The news section of the Journal: Topicalities

Click on titles to download full articles:

Development of a 3D-formed and thin-film backlit HMI

Gunter Huebner,Katrin Mayer, Wolfgang Kaefer and Klaus Schmidt

E-mails: huebner@hdm-stuttgart.de, mayerkatrin243@gmail.com, wolfgang.kaefer@marquardt.com, klaus.schmidt@motherson.com

Institut für Innovative Anwendungen der Drucktechnologien (IAD),
Hochschule der Medien, Nobelstr. 10, 70569 Stuttgart, Germany

Marquardt GmbH,
Schlossstr. 16, 78604 Rietheim-Weilheim, Germany

Motherson DRSC Deutschland GmbH,
Lindenstrasse 10-12, 96317 Kronach-Neuses, Germany

Abstract

During three subsequent research projects in co-operation with industrial partners, thin printed touch sensors were developed and investigated. In the first project the touch sensors employing the capacitive or piezoelectric principle were screen-printed as thin-film sheets of transparent polycarbonate. In the second project, these thin-film sheets were 3D-formed through thermoforming and over-moulding process. In the third project, a thin-film light source was printed onto the backside of the transparent sensors.
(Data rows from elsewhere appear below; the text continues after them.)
-- ==== Sys2Proof/Tests/Slice0.lean ====
section
/-! SUPPORT. Tests of the model against the spec: ill-formed instructions refused, words of the spec's tables decoded, the witnesses
of the statements' hypotheses, and a few single steps whose results the spec states. -/

namespace Sys2Proof.Tests
set_option Elab.async false
open Sys2Proof Sys2Proof.Machine

/-! ## Ill-formed instructions -/

/-- One operand of each kind, for the terms below. -/
def im (t : Ty) : IntArgs := { t := t, d := 1#5, a := 2#5, b := .reg 3#5 }
def un (t : Ty) : UnArgs := { t := t, d := 1#5, a := 2#5 }
def fb (t : Ty) (rm : Rm) (sat : Bool) : FBinArgs := { t := t, rm := rm, sat := sat, d := 1#5, a := 2#5, b := 3#5 }
def va (t : Ty) : VArgs := { t := t, pg := 0#4, d := 1#5, a := 2#5, b := .vec 3#5 }
def vf (t : Ty) (rm : Rm) (sat : Bool) : VFArgs := { t := t, rm := rm, sat := sat, pg := 0#4, d := 1#5, a := 2#5, b := .vec 3#5 }
def mv (t : Ty) (d a : Reg) : MvArgs := { t := t, rm := .rne, pg := 0#4, k := none, d := d, a := a, b := 3#5 }
def ad (a : Reg) : Addr := { sp := false, a := a, off := 0#14 }
def me (t : Ty) (ar : AcqRel) : MemArgs := { t := t, d := 1#5, m := ad 2#5, ar := ar }
def vm (t : Ty) (d : Reg) (ar : AcqRel) : VMemArgs := { t := t, pg := 0#4, d := d, m := ad 2#5, ar := ar, ord := false }
def am (t : Ty) (rm : Rm) (d : Reg) : AmoArgs := { t := t, rm := rm, d := d, m := ad 2#5, b := 3#5, ar := .rlx }
def cp (mask : Option PReg) (ck : BitVec 4) (rsp : Bool) (c : Reg) : CpyArgs :=
  { tok := { d := 1#5, et := false }, rsp := rsp, ss := false, ds := false, a := 2#5, b := 3#5, c := c, mask := mask, ck := ck }

/-- Types that a member does not take, and the all-zero word (12 R260, 13 R284, 14 R291 to R303). -/
theorem test_wf_scalar :
    ([.add { t := .i8, d := 0#5, a := 0#5, b := .reg 0#5 }, .sub (im .f32), .clz (un .f64), .cmp .ltn (im .i32), .cmp .eq (im .bp2),
      .sel .f32 1#5 2#5 3#5 4#5, .fadd (fb .i32 .rne false), .fmul (fb .f32 .rne true), .fsqrt .i8 .rne false 1#5 2#5,
      .ffma (fb .fp4 .rne false) 4#5, .fmin (fb .f32 .rtz false), .fcmp .eq .n8 1#5 2#5 3#5, .fcvt .i8 .i16 .rne false 1#5 2#5,
      .fcvt .f32 .f32 .rne false 1#5 2#5, .fcvt .bp2 .f32 .rne false 1#5 2#5, .fcls (un .i8), .fsgn .inj .n64 1#5 2#5 3#5] : List Instr).all
      (fun i => !i.wf) = true := by decide

/-- Slots that write registers of one parity, or that both access memory (13 R282); a length out of range (15 R310). -/
theorem test_wf_pair_and_length :
    ([.pFormPair (.li 2#5 1#15) (.li 4#5 1#15), .pFormPair (.ld .n64 1#5 2#5 0#15) (.b 1#15), .setrc (.imm 0#14),
      .setrc (.imm 17#14)] : List Instr).all (fun i => !i.wf) = true := by decide

/-- Vector and multivector members (15 R311 to R333). -/
theorem test_wf_vector :
    ([.vadd (va .f32), .vabs .n8 0#4 1#5 2#5, .vcmp .gtn .i32 0#4 1#4 2#5 (.vec 3#5), .vsel (va .fp4), .vbcast .bp3 0#4 1#5 (.scal 2#5),
      .vperm .i8 0#4 1#5 1#5 2#5, .vslide .i8 0#4 1#5 1#5 (.imm 1#14), .vred .add .f32 0#4 1#5 2#5, .vfadd (vf .i32 .rne false),
      .vfmax (vf .f32 .rup false), .vfcvt .e4m3 .f32 .rne false 0#4 1#5 1#5, .vfred .add .e4m3 .rne 0#4 1#5 2#5,
      .vfred .min .f32 .rtz 0#4 1#5 2#5, .vfred .xor .f32 .rne 0#4 1#5 2#5, .vscl .f64 0#4 1#5 2#5 0#7,
      .vqnt .e4m3 .f32 .rne false 0#4 1#5 1#5 2#5 0#7, .vdqn .f32 .f16 .rne 0#4 1#5 2#5 3#5 0#7, .vbpx .i8 0#4 1#5 2#5,
      .mvgp (mv .f16 1#5 2#5), .mvsw (mv .f32 2#5 2#5), .mvrowExt .i8 0#4 1#5 2#5 0#4] : List Instr).all (fun i => !i.wf) = true := by
  decide

/-- Memory members: modifiers of the other class, segments beyond v31, a destination that is the base (16 R335 to R350). -/
theorem test_wf_memory :
    ([.ld (me .i32 (.rel .core)), .st (me .fp4 .rlx), .st (me .i32 (.acq .core)), .ldw .bp2 1#5 0#3 2#5 0#14 .rlx,
      .vld (vm .i32 2#5 .rlx) false, .vlds (vm .fp4 1#5 .rlx) false 3#5, .vldg (vm .i32 30#5 .rlx) false 3#3,
      .vldg (vm .i32 1#5 .rlx) false 2#3, .vstg (vm .i32 4#5 .rlx) 0#3, .vst (vm .i32 1#5 (.acq .core)), .vgth (vm .i32 3#5 .rlx) 3#5,
      .vsca (am .e4m3 .rne 1#5) 0#4 false, .vamo .and (am .f32 .rne 1#5) 0#4 false, .vamo .add (am .i32 .rne 3#5) 0#4 false,
      .mvld (vm .i32 1#5 .rlx) none, .vfill 2#5 (ad 2#5), .amo .add (am .i32 .rtz 1#5), .cas (am .f32 .rne 1#5), .mcld 1#5 1#5 2#5 .rlx,
      .mcst 1#5 2#5 2#5 .rlx, .mctag 1#5 2#5 (.rel .core), .fence .core 0#5, .bari 1#5 0#12, .bara 1#5 2#5 0#5, .bara 1#5 2#5 17#5]
      : List Instr).all (fun i => !i.wf) = true := by decide

/-- Engine commands: p0 as a mask, CK without a mask, RSP with neither side in a scratchpad, a register pair beyond x31 (18 R382). -/
theorem test_wf_engines :
    ([.cpy (cp (some 0#4) 0#4 false 4#5), .cpy (cp none 1#4 false 4#5), .cpy (cp none 0#4 true 4#5), .cpy2 (cp none 0#4 false 31#5),
      .gdg { d := 1#5, et := false } 2#5 3#5 31#5 none 0#4, .gda { d := 1#5, et := false } .e4m3 2#5 3#5 4#5] : List Instr).all (fun i => !i.wf) = true := by decide

/-! ## Words of the spec's tables -/

/-- `sub.i32 x3, x4, x5` -/
theorem test_decode_int : decode 0x0046428000800000#64 = .ok (.sub { t := .i32, d := 3#5, a := 4#5, b := .reg 5#5 }) := by decide
/-- `lih x7, 0x3F35` -/
theorem test_decode_li : decode 0x870E000000003F35#64 = .ok (.lih 7#5 0x3F35#16) := by decide
/-- `ffma.f32.rup x8, x9, x10, x11` -/
theorem test_decode_float : decode 0x0950952C1A400000#64 =
    .ok (.ffma { t := .f32, rm := .rup, sat := false, d := 8#5, a := 9#5, b := 10#5 } 11#5) := by decide
/-- `bcc.ltn x1, x2, back (d = -3)` -/
theorem test_decode_branch : decode 0x0C4011000001BFFD#64 = .ok (.bcc .ltn 1#5 2#5 0x3FFD#14) := by decide
/-- `jcall x12` -/
theorem test_decode_jcall : decode 0x0D40C00000000000#64 = .ok (.jcall 12#5) := by decide
/-- `sxchg x5, fstat, x5` -/
theorem test_decode_state : decode 0x0F8A500000000001#64 = .ok (.sxchg 5#5 .fstat 5#5) := by decide
/-- `setvl.vt x5, x4, 0x08` -/
theorem test_decode_setvl : decode 0x100A400000100008#64 = .ok (.setvl 5#5 4#5 none (some 8#8)) := by decide
/-- `pand p4, p5, p6` -/
theorem test_decode_predicate : decode 0x1108530000000000#64 = .ok (.pand 4#4 5#4 6#4) := by decide
/-- `vcmp.lt.i32.p3 p2, v5, v6` -/
theorem test_decode_vcmp : decode 0x12845300C0808000#64 = .ok (.vcmp .lt .i32 3#4 2#4 5#5 (.vec 6#5)) := by decide
/-- `vfma.f32 v3, v1, v2, v4` -/
theorem test_decode_vfma : decode 0x148611100240C000#64 =
    .ok (.vfma { t := .f32, rm := .rne, sat := false, pg := 0#4, d := 3#5, a := 1#5, b := .vec 2#5 } 4#5) := by decide
/-- `vqnt.e4m3.f32.sat v10, v2, v12, 0` -/
theorem test_decode_scale : decode 0x15D4262403100000#64 = .ok (.vqnt .e4m3 .f32 .rne true 0#4 10#5 2#5 12#5 0#7) := by decide
/-- `mvgm.wr.g024 v3` -/
theorem test_decode_mvgm : decode 0x1A06005400204000#64 = .ok (.mvgmWr 3#5 0b10101#5) := by decide
/-- `mvrow.ext.f32 v9, v4, 12` -/
theorem test_decode_mvrow : decode 0x1A9240000240000C#64 = .ok (.mvrowExt .f32 0#4 9#5 4#5 12#4) := by decide
/-- `st.n32 x3, spad[x8 + 16]` -/
theorem test_decode_st : decode 0x1C46800001804010#64 =
    .ok (.st { t := .n32, d := 3#5, m := { sp := true, a := 8#5, off := 16#14 }, ar := .rlx }) := by decide
/-- `vlds.f32 v4, [x10 + 64], x11` -/
theorem test_decode_vlds : decode 0x1D08A58002400040#64 =
    .ok (.vlds { t := .f32, pg := 0#4, d := 4#5, m := { sp := false, a := 10#5, off := 64#14 }, ar := .rlx, ord := false } false 11#5) := by decide
/-- `vgth.i32.p2 v6, [x12], v7` -/
theorem test_decode_vgth : decode 0x1E4CC38080800000#64 =
    .ok (.vgth { t := .i32, pg := 2#4, d := 6#5, m := { sp := false, a := 12#5, off := 0#14 }, ar := .rlx, ord := false } 7#5) := by decide
/-- `mvst.f32.g3 v7, [x4]` -/
theorem test_decode_mvst : decode 0x1F4E440002500000#64 =
    .ok (.mvst { t := .f32, pg := 0#4, d := 7#5, m := { sp := false, a := 4#5, off := 0#14 }, ar := .rlx, ord := false } (some 0b01000#5)) := by decide
/-- `tset 37, x6` -/
theorem test_decode_tag : decode 0x2040600000000025#64 = .ok (.tset 37#12 6#5) := by decide
/-- `amo.add.acqrel.cluster x5, [x6], x7` -/
theorem test_decode_amo : decode 0x20CA63E400C08000#64 =
    .ok (.amo .add { t := .i64, rm := .rne, d := 5#5, m := { sp := false, a := 6#5, off := 0#14 }, b := 7#5, ar := .acqrel .cluster }) := by decide
/-- `mcst.rel.sys v8, [x3], x9` -/
theorem test_decode_majority : decode 0x21D034D000000000#64 = .ok (.mcst 8#5 3#5 9#5 (.rel .sys)) := by decide
/-- `fence.die.sl` -/
theorem test_decode_fence : decode 0x2240000800010000#64 = .ok (.fence .die 0b00100#5) := by decide
/-- `bara x4, x9, 3` -/
theorem test_decode_bara : decode 0x22C8900000000003#64 = .ok (.bara 4#5 9#5 3#5) := by decide
/-- `barw p5, x9, x10, 2` -/
theorem test_decode_barw : decode 0x230A950000200002#64 = .ok (.barw (.p 5#4) 9#5 10#5 2#4) := by decide
/-- `tdesc t9, x4, x5` -/
theorem test_decode_tile : decode 0x2412428000000000#64 = .ok (.tdesc 1#3 4#5 5#5) := by decide
/-- `mwld 1, t12` -/
theorem test_decode_mwld : decode 0x2500C00000000001#64 = .ok (.mwld true 4#3 0#3) := by decide
/-- `mmul.e4m3 t2, t9` -/
theorem test_decode_mmul : decode 0x2584900000000000#64 = .ok (.mmul false .e4m3 2#3 1#3 0#3) := by decide
/-- `send 0, t1, t9, t12` -/
theorem test_decode_send : decode 0x26C2960000000000#64 = .ok (.send 0#8 1#4 9#4 12#4) := by decide
/-- `sdret` -/
theorem test_decode_sdret : decode 0x2780000000000000#64 = .ok (.sdret) := by decide
/-- `cpy.et x5, spad[x8], [x9], x10, p3, 2` -/
theorem test_decode_cpy : decode 0x280A84A80004E009#64 =
    .ok (.cpy { tok := { d := 5#5, et := true }, rsp := false, ss := false, ds := true, a := 8#5, b := 9#5, c := 10#5, mask := some 3#4, ck := 2#4 }) := by decide
/-- `gdg x4, spad[x12], [x13], x14` -/
theorem test_decode_gdg : decode 0x2948C6B800000001#64 = .ok (.gdg { d := 4#5, et := false } 12#5 13#5 14#5 none 0#4) := by decide
/-- `rtin x3, x6` -/
theorem test_decode_rtin : decode 0x2AC6600000000000#64 = .ok (.rtin { d := 3#5, et := false } 6#5) := by decide
/-- `vtsend p2, x7` -/
theorem test_decode_lanes : decode 0x2B80700000000002#64 = .ok (.vtsend 2#4 7#5) := by decide
/-- `svc 42` -/
theorem test_decode_svc : decode 0x300000000000002A#64 = .ok (.svc 42#14) := by decide
/-- `spawn x9` -/
theorem test_decode_spawn : decode 0x30C0900000000000#64 = .ok (.spawn 9#5) := by decide
/-- `tv.br.t leaf`, of the traversal store (18 R399): address 8. -/
theorem test_decode_micro : decodeMicro 0x2E40000000004008#64 = some (.tvBr .t 8#9) := by decide
/-- Reserved encodings: the all-zero word and the form 11 (13 R275, R284). -/
theorem test_decode_reserved : decode 0#64 = .illegal ∧ decode 0xC000000000000000#64 = .illegal := by decide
The backlighting was achieved using either electroluminescence or an innovative technique of micro-LEDs suspended in a printed varnish, a proprietary method developed by the company NthDegree.

Keywords: screen-printing micro-LED lighting touch sensors Human Machine Interface (HMI) 3D forming

JPMTR-2411 Research paper | 195
DOI 10.14622/JPMTR-2411
UDC 621.395.623:621.383.8

 

Received: 2024-09-23
Accepted: 2025-02-19

 

Optimization and forecasting models of the sublimation printing process on textile materials

Vyacheslav Repeta, Yurii Petriv and Yurii Kukura

Emails:  viacheslav.b.repeta@lpnu.uayurii.a.kukura@lpnu.ua yurii.i.petriv@lpnu.ua

Institute of Printing Art and Media Technologies, 
Lviv Polytechnic National University, 
Ukraine, Lviv, Bandera St., 12, 79013 

Abstract

The paper presents the results of the analysis of the sublimation printing process on fabrics by the Taguchi method and forecasting the process quality using the fuzz y logic principles. Imprints obtained in different technological modes and on textiles with different absorbency. Based on the results of the analysis, it was established that the temperature and the material absorption capacity have the greatest influence on the optical density of imprints. Using the Taguchi method it was determined that the optimal parameters of the printing process to achieve high optical density are the material moving speed of 18 m/h, the temperature of the printing process of 215 °C and the textile absorption of 19 mm. Taking into account that the influence of the material moving speed in the range of 18–32 m/h showed to be insignificant, two factors were selected to forecast the process quality: the temperature and the material absorption capacity. The formed fuzz y knowledge base made it possible to construct forecasting models of the influence of these two factors on CMYK ink printing process quality. The comparison of the simulated values of optical density with the values that were obtained experimentally shows the adequacy of the models for CMK colours. Significantly higher optical density deviations are observed for the yellow colour (Y), which indicates a less controlled thermal transferprocess. This is also indicated by the value of the signal-to-noise ratio, which is minimal for yellow.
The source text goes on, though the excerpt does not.